Saturday, February 19, 2011

Anand Tauji ki kahani, meri zabani


             My granduncle was a World War II veteran. As far as I knew he had always been old and had always worn a beautiful shiny set of false teeth although he worked in a dentist’s office. The dentist was Chinese. His daughter attended school with me. Anyway, this story is not about Chinese dentists and their daughters but about my granduncle and how he learnt Japanese. 
            The story he told went like this: He was a very young recruit in the army of the Indian Empire on his first mission, employed in Burma, fighting the Japanese, since Britain had declared war on the Nazis and the Japanese. Early one morning around dawn, while everyone was asleep, a Japanese platoon (or paltan, the hindi term my granduncle always used) attacked his paltan and killed off all the soldiers. Granduncle survived because like a good Hindu he had arisen at 4 and at 4:30 when the attack was taking place was 100 yards away, lightening his bowels.
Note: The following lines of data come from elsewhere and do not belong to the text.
-- ==== Sys2Proof/Machine/Keyring.lean ====
section
/-! DEFINITION. The keyring instructions (spec/07_keyring R265 to R272) and the events of keyrings (R242, R249, R251, R263). -/

namespace Sys2Proof.Machine

/-! ## Outstanding pushes -/

/-- The words of a record block in a lane, as bits (R20, R58). -/
def Lane.block (l : Lane) (f : EFmt) : List Word := (List.range f.count.toNat).map fun i => (l.reg (f.first.toNat + i)).bits

/-- R59, R60: an E-format instruction stands outstanding until the pushes named have their statuses. With `always`, d is pending
without a token too (11_schedulers R385). -/
def State.awaitPush (s : State) (v : View) (tk : BitVec 4) (d : Nat) (always : Bool) (fl : List Nat) : State :=
  if fl = [] then s
  else
    let op : PendOp := { k := s.uid, tok := tk, kind := .push, writes := [], pend := if tk == 8#4 && !always then [] else [d],
                         errs := [], flights := fl }
    { s with uid := s.uid + 1 }.modThr v.iss fun t =>
      { t with ops := t.ops ++ [op], toks := if tk == 8#4 then t.toks else t.toks.setIfInBounds tk.toNat ((t.toks[tk.toNat]?).getD 0 + 1) }

/-- A status of flight `k` is no longer awaited by a thread. -/
def Thread.dropFlight (t : Thread) (k : Nat) : Thread :=
  { t with ops := t.ops.map fun o => { o with flights := o.flights.filter (· != k) } }

/-- The push operations of a wave that await nothing any more. -/
def Wave.spentOps (w : Wave) : List Nat :=
  ((w.thr.ops ++ w.lanes.flatMap fun l => (l.own.map (·.ops)).getD []).filter fun o => o.kind = .push && o.flights = []).map (·.k)

/-- R113: the registers that a wave holds. -/
def Wave.heldRegs (w : Wave) : List Nat := List.range w.bregs ++ (List.range w.xregs).map (32 + ·)

/-- R113: the first packing that fits a register over the lanes. A register tagged NONE in every lane keeps its bits (log 87). -/
def packReg (l : List Reg) : Spill :=
  match l with
  | [] => .full []
  | r :: _ =>
    let step := ((l[1]?).getD r).bits - r.bits
    let tag := l.all (·.tag = r.tag)
    if l.all (· = r) then .unif r
    else if tag && (l.mapIdx fun i x => x.bits == r.bits + BitVec.ofNat 32 i * step).all id then .affine r.bits step r.tag
    else if tag && l.all (fun x => (x.bits.extractLsb' 0 16).signExtend 32 == x.bits) then .narrow (l.map fun x => x.bits.extractLsb' 0 16) r.tag
    else .full l

/-- The 2-bit spill tag of a packing. -/
def Spill.tag : Spill → BitVec 2
  | .unif _ => 1#2
  | .affine _ _ _ => 2#2
  | .narrow _ _ => 3#2
  | .full _ => 0#2

/-- What lane `i` gets back. -/
def Spill.lane (i : Nat) : Spill → Reg
  | .unif r => r
  | .affine v0 step t => ⟨v0 + BitVec.ofNat 32 i * step, t⟩
  | .narrow l t => ⟨((l[i]?).getD 0#16).signExtend 32, t⟩
  | .full l => (l[i]?).getD Reg.empty

/-- A wave as the spill engine saves it. -/
def Wave.pack (w : Wave) : Wave :=
  { w with packed := w.heldRegs.map fun r => (r, packReg (w.lanes.map (·.reg r))),
           lanes := w.lanes.map fun l => { l with regs := Vector.replicate 64 Reg.empty } }

/-- A saved wave with every bit and tag of its registers back. -/
def Wave.unpack (w : Wave) : Wave :=
  { w with packed := [], lanes := w.lanes.mapIdx fun i l => w.packed.foldl (fun l e => l.setReg e.1 (e.2.lane i)) l }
Upon discovering the loss of his party and the fact that he was quite lost in the jungles of Burma, he set off on his own. Within the day, he was taken Prisoner of War. His captors were about to kill him, when the officer, the leader of the paltan called him into his tent to try and get information out of him. Stepping into the tent, my granduncle gesticulated at how cold it was in the tent and at a wound the officer had in his leg.
Using his charm and ingenuity, my intrepid relative bought time by preparing a healing poultice for the officer’s wound, using his knowledge of Ayurveda and the local plants and herbs. He also suspended his death sentence by showing the officer and his men how to use locally found material to stuff their blankets in the certain way so their makeshift beds were more comfortable. (Or so he said). He said that he really did not feel any anger or hatred for these fellows, not even as much annoyance as he had felt for those whose war he was fighting. He did not feel like he was betraying anything making himself useful to them as a odd-jobs man. 
He was an official prisoner of war for eight months, although he said, when he told the story, that he really was a prisoner of war for about four hours, a useful enemy for two weeks and a not-enemy-but-untrustable-friend for over seven months. They didn’t let him fight but they also actively did not let him die and they who had been his oppressor’s enemy stopped being his enemy although he had never really seen it that way before anyway. When the platoon was moving out of the area, they let him go, with good wishes, smiles and two days supply of food.
             Konnichiwa! Konbanwa! Gohan! Hai! Agemasho! Yosh! Gambarimasu! To-u! Granduncle would rattle off the 8 words of Japanese he remembered from those eight months. He could not, when asked, remember the names of any of the soldiers in that Japanese paltan or how he eventually found his way home to safety.